Extracted records:

╔══

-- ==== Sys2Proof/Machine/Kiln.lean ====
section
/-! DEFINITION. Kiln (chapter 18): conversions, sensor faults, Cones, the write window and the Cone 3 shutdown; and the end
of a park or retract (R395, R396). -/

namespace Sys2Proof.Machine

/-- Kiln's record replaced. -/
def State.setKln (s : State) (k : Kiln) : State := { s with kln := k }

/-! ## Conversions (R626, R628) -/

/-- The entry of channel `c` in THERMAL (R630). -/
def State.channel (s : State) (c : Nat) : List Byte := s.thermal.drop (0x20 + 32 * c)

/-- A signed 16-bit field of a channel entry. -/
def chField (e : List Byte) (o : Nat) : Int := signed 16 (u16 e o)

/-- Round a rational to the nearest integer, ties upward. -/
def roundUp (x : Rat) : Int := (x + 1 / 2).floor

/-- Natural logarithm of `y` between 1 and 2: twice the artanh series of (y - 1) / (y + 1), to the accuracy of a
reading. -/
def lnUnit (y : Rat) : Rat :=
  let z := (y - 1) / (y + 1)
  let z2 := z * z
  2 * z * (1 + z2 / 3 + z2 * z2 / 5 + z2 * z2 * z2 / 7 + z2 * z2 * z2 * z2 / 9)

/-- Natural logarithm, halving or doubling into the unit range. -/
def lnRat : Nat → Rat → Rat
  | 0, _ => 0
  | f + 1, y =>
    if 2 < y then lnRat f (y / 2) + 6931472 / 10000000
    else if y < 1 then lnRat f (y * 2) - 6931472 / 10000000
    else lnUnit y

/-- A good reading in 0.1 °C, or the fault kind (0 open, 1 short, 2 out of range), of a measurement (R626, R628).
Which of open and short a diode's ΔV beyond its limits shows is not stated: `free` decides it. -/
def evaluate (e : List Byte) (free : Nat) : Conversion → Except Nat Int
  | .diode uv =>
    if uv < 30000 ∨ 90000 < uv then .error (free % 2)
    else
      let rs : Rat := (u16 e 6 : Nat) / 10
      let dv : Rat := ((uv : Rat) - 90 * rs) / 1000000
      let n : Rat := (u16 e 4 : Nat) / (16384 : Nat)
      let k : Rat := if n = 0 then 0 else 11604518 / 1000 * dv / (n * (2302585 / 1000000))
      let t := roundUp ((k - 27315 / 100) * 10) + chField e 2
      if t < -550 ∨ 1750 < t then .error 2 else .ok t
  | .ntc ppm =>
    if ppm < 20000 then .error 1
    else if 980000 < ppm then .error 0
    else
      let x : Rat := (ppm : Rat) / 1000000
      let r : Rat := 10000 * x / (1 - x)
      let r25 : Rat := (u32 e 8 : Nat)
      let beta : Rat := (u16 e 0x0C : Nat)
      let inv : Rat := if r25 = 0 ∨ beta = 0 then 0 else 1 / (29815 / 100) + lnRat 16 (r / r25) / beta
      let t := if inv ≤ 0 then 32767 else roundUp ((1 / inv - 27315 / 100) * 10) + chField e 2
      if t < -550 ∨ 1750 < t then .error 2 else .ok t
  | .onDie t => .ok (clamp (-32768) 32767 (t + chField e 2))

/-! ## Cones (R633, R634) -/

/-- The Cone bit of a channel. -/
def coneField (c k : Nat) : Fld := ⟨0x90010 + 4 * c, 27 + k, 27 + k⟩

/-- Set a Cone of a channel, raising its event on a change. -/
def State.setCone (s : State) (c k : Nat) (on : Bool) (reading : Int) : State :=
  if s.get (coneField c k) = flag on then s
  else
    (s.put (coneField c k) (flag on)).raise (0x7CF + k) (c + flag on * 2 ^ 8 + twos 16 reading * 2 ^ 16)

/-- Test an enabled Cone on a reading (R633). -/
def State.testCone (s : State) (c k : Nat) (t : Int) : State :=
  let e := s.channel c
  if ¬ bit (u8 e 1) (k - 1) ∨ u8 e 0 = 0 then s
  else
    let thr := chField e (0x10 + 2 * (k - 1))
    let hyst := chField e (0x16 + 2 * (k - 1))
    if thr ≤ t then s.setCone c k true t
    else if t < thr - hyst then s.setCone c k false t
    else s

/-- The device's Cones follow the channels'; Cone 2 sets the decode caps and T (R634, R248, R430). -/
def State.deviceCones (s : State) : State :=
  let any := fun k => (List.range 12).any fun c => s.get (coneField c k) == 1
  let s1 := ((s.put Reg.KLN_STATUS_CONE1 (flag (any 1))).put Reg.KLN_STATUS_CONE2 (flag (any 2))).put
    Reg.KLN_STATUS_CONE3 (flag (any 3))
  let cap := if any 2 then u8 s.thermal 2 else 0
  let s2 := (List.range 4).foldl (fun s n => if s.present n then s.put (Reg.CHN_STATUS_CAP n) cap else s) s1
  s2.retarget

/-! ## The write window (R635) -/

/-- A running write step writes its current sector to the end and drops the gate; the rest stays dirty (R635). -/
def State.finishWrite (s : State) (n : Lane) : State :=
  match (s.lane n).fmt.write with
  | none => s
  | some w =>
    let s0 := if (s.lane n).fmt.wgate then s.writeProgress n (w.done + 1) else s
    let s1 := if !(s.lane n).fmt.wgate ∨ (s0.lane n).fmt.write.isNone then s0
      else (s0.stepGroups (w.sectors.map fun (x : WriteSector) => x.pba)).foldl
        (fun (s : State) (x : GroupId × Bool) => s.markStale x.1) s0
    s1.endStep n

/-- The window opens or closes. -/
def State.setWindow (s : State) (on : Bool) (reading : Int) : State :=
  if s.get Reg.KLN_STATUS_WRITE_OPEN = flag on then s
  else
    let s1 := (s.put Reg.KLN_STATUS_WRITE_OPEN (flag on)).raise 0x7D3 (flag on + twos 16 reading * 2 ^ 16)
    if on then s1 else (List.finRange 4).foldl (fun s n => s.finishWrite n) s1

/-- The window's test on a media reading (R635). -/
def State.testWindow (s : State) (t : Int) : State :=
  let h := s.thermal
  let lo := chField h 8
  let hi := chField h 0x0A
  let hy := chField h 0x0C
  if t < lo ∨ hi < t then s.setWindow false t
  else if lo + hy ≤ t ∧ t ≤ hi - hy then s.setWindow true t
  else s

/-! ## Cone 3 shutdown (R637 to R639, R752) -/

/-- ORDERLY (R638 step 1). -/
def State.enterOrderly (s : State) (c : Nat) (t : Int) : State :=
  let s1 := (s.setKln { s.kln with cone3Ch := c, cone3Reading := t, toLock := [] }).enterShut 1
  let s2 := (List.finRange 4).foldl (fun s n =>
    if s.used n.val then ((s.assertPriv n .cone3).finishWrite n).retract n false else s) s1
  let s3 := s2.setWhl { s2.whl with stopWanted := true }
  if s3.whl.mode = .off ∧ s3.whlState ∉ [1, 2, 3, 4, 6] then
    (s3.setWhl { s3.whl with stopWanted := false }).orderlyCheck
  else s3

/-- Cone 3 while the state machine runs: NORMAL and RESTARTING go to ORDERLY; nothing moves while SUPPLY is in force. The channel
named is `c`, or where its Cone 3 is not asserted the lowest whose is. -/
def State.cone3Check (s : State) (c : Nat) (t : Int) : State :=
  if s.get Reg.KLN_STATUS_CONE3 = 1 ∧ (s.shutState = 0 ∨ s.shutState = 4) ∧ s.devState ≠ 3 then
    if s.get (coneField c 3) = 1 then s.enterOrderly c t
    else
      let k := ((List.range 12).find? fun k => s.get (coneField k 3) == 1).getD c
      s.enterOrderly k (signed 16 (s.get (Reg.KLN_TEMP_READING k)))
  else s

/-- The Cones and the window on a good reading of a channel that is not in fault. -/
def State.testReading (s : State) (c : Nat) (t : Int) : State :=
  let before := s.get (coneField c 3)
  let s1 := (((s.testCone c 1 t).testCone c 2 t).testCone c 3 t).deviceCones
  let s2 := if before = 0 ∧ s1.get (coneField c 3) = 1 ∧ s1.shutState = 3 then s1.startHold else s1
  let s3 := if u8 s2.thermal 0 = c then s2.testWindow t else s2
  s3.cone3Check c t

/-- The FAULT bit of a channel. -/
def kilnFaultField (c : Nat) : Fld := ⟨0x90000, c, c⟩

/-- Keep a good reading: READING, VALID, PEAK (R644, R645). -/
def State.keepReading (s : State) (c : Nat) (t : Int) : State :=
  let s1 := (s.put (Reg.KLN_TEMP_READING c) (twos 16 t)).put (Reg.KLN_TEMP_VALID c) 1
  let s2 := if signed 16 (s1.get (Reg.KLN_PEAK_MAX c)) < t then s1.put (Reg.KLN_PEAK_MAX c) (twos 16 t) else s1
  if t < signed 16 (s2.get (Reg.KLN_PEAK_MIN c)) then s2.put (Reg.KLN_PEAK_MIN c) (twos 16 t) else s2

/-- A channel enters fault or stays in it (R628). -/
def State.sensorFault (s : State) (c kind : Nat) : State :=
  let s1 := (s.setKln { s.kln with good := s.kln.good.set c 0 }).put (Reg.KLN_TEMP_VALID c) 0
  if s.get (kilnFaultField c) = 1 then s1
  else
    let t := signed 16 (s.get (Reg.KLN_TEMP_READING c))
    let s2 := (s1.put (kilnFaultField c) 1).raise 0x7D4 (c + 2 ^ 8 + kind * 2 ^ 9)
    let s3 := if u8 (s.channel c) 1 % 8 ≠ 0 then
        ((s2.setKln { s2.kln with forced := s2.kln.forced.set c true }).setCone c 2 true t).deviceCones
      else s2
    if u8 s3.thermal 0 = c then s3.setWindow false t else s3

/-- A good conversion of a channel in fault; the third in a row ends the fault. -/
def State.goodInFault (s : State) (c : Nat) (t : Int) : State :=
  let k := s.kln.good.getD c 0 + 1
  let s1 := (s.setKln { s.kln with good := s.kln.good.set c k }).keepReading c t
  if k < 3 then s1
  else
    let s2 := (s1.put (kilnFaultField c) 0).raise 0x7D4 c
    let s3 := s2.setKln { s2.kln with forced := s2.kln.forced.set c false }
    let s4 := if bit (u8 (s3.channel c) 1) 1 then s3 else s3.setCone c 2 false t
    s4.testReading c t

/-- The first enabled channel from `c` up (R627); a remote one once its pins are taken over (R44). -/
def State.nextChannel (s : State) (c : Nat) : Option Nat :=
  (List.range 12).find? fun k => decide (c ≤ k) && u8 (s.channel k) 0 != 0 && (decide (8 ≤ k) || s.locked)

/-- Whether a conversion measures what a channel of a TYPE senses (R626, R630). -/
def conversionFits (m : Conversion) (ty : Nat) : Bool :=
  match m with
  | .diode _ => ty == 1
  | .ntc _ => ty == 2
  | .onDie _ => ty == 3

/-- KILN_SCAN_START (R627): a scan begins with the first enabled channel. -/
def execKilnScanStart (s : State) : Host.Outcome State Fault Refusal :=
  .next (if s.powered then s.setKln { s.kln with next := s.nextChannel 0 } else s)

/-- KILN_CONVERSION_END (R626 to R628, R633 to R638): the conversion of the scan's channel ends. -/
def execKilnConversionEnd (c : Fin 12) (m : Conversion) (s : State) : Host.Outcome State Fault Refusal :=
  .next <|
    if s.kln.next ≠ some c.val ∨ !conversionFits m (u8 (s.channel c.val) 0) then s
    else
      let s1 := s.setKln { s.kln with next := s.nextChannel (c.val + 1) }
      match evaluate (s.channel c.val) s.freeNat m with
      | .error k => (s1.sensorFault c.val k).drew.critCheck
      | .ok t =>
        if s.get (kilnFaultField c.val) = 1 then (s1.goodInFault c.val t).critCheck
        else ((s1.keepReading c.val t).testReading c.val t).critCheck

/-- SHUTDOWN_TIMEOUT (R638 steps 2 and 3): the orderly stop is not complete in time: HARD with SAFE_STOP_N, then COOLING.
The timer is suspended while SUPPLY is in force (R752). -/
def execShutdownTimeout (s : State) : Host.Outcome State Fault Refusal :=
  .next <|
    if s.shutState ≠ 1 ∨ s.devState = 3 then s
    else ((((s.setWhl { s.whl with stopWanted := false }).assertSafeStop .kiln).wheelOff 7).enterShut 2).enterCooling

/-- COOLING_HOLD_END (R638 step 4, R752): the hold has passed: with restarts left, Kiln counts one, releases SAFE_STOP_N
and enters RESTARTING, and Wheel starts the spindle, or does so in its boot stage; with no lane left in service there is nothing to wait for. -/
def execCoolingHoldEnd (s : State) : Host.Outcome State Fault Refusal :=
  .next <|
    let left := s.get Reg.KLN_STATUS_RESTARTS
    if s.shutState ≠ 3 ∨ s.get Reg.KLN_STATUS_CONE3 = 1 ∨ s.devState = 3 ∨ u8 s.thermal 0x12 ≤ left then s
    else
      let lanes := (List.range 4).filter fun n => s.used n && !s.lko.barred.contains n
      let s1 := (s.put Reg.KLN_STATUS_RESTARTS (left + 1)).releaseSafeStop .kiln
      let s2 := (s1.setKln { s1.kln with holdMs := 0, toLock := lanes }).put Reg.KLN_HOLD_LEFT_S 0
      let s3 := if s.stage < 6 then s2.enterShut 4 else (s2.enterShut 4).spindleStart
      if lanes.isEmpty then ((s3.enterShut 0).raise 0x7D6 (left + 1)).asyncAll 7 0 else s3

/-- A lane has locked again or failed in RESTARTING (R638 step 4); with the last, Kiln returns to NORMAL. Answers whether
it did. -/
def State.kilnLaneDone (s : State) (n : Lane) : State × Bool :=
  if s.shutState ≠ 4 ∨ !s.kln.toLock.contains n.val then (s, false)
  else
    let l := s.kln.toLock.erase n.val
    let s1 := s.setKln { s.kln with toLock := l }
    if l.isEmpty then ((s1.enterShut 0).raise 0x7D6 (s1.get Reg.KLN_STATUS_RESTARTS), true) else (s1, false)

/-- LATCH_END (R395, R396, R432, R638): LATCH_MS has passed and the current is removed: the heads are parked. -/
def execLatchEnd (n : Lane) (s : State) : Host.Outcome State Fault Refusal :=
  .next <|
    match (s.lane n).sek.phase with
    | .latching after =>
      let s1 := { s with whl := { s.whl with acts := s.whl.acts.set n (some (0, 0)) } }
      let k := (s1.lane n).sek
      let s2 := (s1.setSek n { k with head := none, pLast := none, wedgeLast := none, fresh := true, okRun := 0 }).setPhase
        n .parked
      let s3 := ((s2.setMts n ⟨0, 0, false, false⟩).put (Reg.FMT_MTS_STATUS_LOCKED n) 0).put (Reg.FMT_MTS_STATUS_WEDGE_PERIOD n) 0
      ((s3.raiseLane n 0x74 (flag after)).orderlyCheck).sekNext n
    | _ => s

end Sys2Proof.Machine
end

╚══

DESCRIPTION OF THE TASK
Each line in the entries above, starting at the line with "if s.shutState ≠ 4" and ending at the line with "if l.isEmpty then", is to be printed exactly, and only those lines.

OUTPUT OF THE TASK
  if s.shutState ≠ 4 ∨ !s.kln.toLock.contains n.val then (s, false)
  else
    let l := s.kln.toLock.erase n.val
    let s1 := s.setKln { s.kln with toLock := l }
    if l.isEmpty then ((s1.enterShut 0).raise 0x7D6 (s1.get Reg.KLN_STATUS_RESTARTS), true) else (s1, false)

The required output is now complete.